-- ==== Sys2Proof/Machine/Sequencer.lean ====
section
/-! DEFINITION. The sequencer of a core: launch, stop and resume of contexts, which context issues, its control operations,
prefetch, END, and the answers of sheaf banks (R264 to R284, R343, R344, R359). -/

namespace Sys2Proof.Machine

open Sys2Proof

/-! ### Field Time as a unit of the package sees it (R330, R333) -/

/-- A copy of Field Time, by its number: regions 0 to 31, stations 32 to 45, ports 46 to 61, sheaf banks 62 to 65, the always-on domain 66 (R330). -/
def State.ftCopy (s : State) (node : Nat) : Nat := max s.now.toNat (tget s.time.held 0 node / 65536)

/-- A copy is valid (R333). -/
def State.ftValid (s : State) (node : Nat) : Bool := !s.time.invalid.contains node

/-! ### Records of contexts (R269, R270, R428, R429) -/

/-- The end record of a context (R428). -/
def State.endRecord (s : State) (c x : Nat) (st : Status) (addr : Nat) (kept : Bool) : Record :=
  let t := s.ctx c x
  { ring := t.ring, opcode := 0x40, hopper := t.hopper, kind := 1, tag := t.tag, status := st, src := s.selfId, ft := s.now
    result := [BitVec.ofNat 8 c, BitVec.ofNat 8 x] ++ leBytes 6 addr, kept := kept }

/-- A record joins those that wait; RING_FULL follows (R430). -/
def State.sendRecord (s : State) (r : Record) : State := (s.queueRecord r).sense ntRingFull s

/-- A context's end record can be queued, or it writes none (R269, R431). -/
def State.endRoom (s : State) (c x : Nat) : Bool := (s.ctx c x).noend || s.placeFree

/-- A context enters IDLE and its end record is queued (R269, R270). -/
def State.goIdle (s : State) (c x : Nat) (st : Status) (addr : Nat) : State :=
  let r := s.endRecord c x st addr false
  (s.setCtx c x .idle .none).when (!(s.ctx c x).noend) fun s => s.sendRecord r

/-! ### Launch, stop, resume (R268, R270, R271) -/

/-- The unit of a context-control command: the core exists, is not gated or held in reset, and has not halted (R422). -/
def State.coreChecks (s : State) (c x : Nat) : List (Bool × Status) :=
  [(decide (64 ≤ c) || decide (16 ≤ x), .outOfRange), (!s.coreUp c, .wrongState), ((s.core c).halted, .parity)]

/-- A list address that R268 admits. -/
def listRange (a : Nat) : Bool :=
  match placeOf a with
  | .sheaf _ => false
  | .none => false
  | _ => true

/-- The checks of CTX_LAUNCH: the table of R268, then those of R422, then R592. -/
def State.launchChecks (s : State) (p : LaunchParams) : List (Bool × Status) :=
  let t := s.ctx p.core p.ctx
  [ (decide (t.state ≠ .idle) && decide (t.state ≠ .fault), .wrongState),
    (p.list % 32 != 0, .badField),
    (!listRange p.list, .outOfRange),
    (!p.noend && !(s.cring p.ring).enable, .wrongState) ] ++ s.coreChecks p.core p.ctx ++ [(s.bistHolds 0 p.core, .busy)]

/-- What a launch makes of a context (R268). -/
def Ctx.launch (t : Ctx) (p : LaunchParams) (hopper : Nat) (tag : BitVec 16) : Ctx :=
  { t with
    pri := p.pri, late := false, pc := BitVec.ofNat 44 p.list, bases := tset [] 0 1 p.b1, loops := [], calls := [], buf := []
    fetching := false, fetched := none, ring := p.ring, noend := p.noend, tag := tag, hopper := hopper, worst := .done, parked := []
    parkedWorst := .done, endStatus := .done, endAddr := 0, sigOp := 0, ended := false }

/-- The fence of a context's sequencer is given up. -/
def State.dropCtxFence (s : State) (c x : Nat) : State :=
  match s.ctxFence c x with
  | some f => s.dropFence f
  | none => s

========================

- Instructions to follow:
Copy out only the lines of the records above from the one with "def State.sendRecord (s" through the one with "def State.dropCtxFence (s", exactly as they stand, both included.

- Expected answer:
def State.sendRecord (s : State) (r : Record) : State := (s.queueRecord r).sense ntRingFull s

/-- A context's end record can be queued, or it writes none (R269, R431). -/
def State.endRoom (s : State) (c x : Nat) : Bool := (s.ctx c x).noend || s.placeFree

/-- A context enters IDLE and its end record is queued (R269, R270). -/
def State.goIdle (s : State) (c x : Nat) (st : Status) (addr : Nat) : State :=
  let r := s.endRecord c x st addr false
  (s.setCtx c x .idle .none).when (!(s.ctx c x).noend) fun s => s.sendRecord r

/-! ### Launch, stop, resume (R268, R270, R271) -/

/-- The unit of a context-control command: the core exists, is not gated or held in reset, and has not halted (R422). -/
def State.coreChecks (s : State) (c x : Nat) : List (Bool × Status) :=
  [(decide (64 ≤ c) || decide (16 ≤ x), .outOfRange), (!s.coreUp c, .wrongState), ((s.core c).halted, .parity)]

/-- A list address that R268 admits. -/
def listRange (a : Nat) : Bool :=
  match placeOf a with
  | .sheaf _ => false
  | .none => false
  | _ => true

/-- The checks of CTX_LAUNCH: the table of R268, then those of R422, then R592. -/
def State.launchChecks (s : State) (p : LaunchParams) : List (Bool × Status) :=
  let t := s.ctx p.core p.ctx
  [ (decide (t.state ≠ .idle) && decide (t.state ≠ .fault), .wrongState),
    (p.list % 32 != 0, .badField),
    (!listRange p.list, .outOfRange),
    (!p.noend && !(s.cring p.ring).enable, .wrongState) ] ++ s.coreChecks p.core p.ctx ++ [(s.bistHolds 0 p.core, .busy)]

/-- What a launch makes of a context (R268). -/
def Ctx.launch (t : Ctx) (p : LaunchParams) (hopper : Nat) (tag : BitVec 16) : Ctx :=
  { t with
    pri := p.pri, late := false, pc := BitVec.ofNat 44 p.list, bases := tset [] 0 1 p.b1, loops := [], calls := [], buf := []
    fetching := false, fetched := none, ring := p.ring, noend := p.noend, tag := tag, hopper := hopper, worst := .done, parked := []
    parkedWorst := .done, endStatus := .done, endAddr := 0, sigOp := 0, ended := false }

/-- The fence of a context's sequencer is given up. -/
def State.dropCtxFence (s : State) (c x : Nat) : State :=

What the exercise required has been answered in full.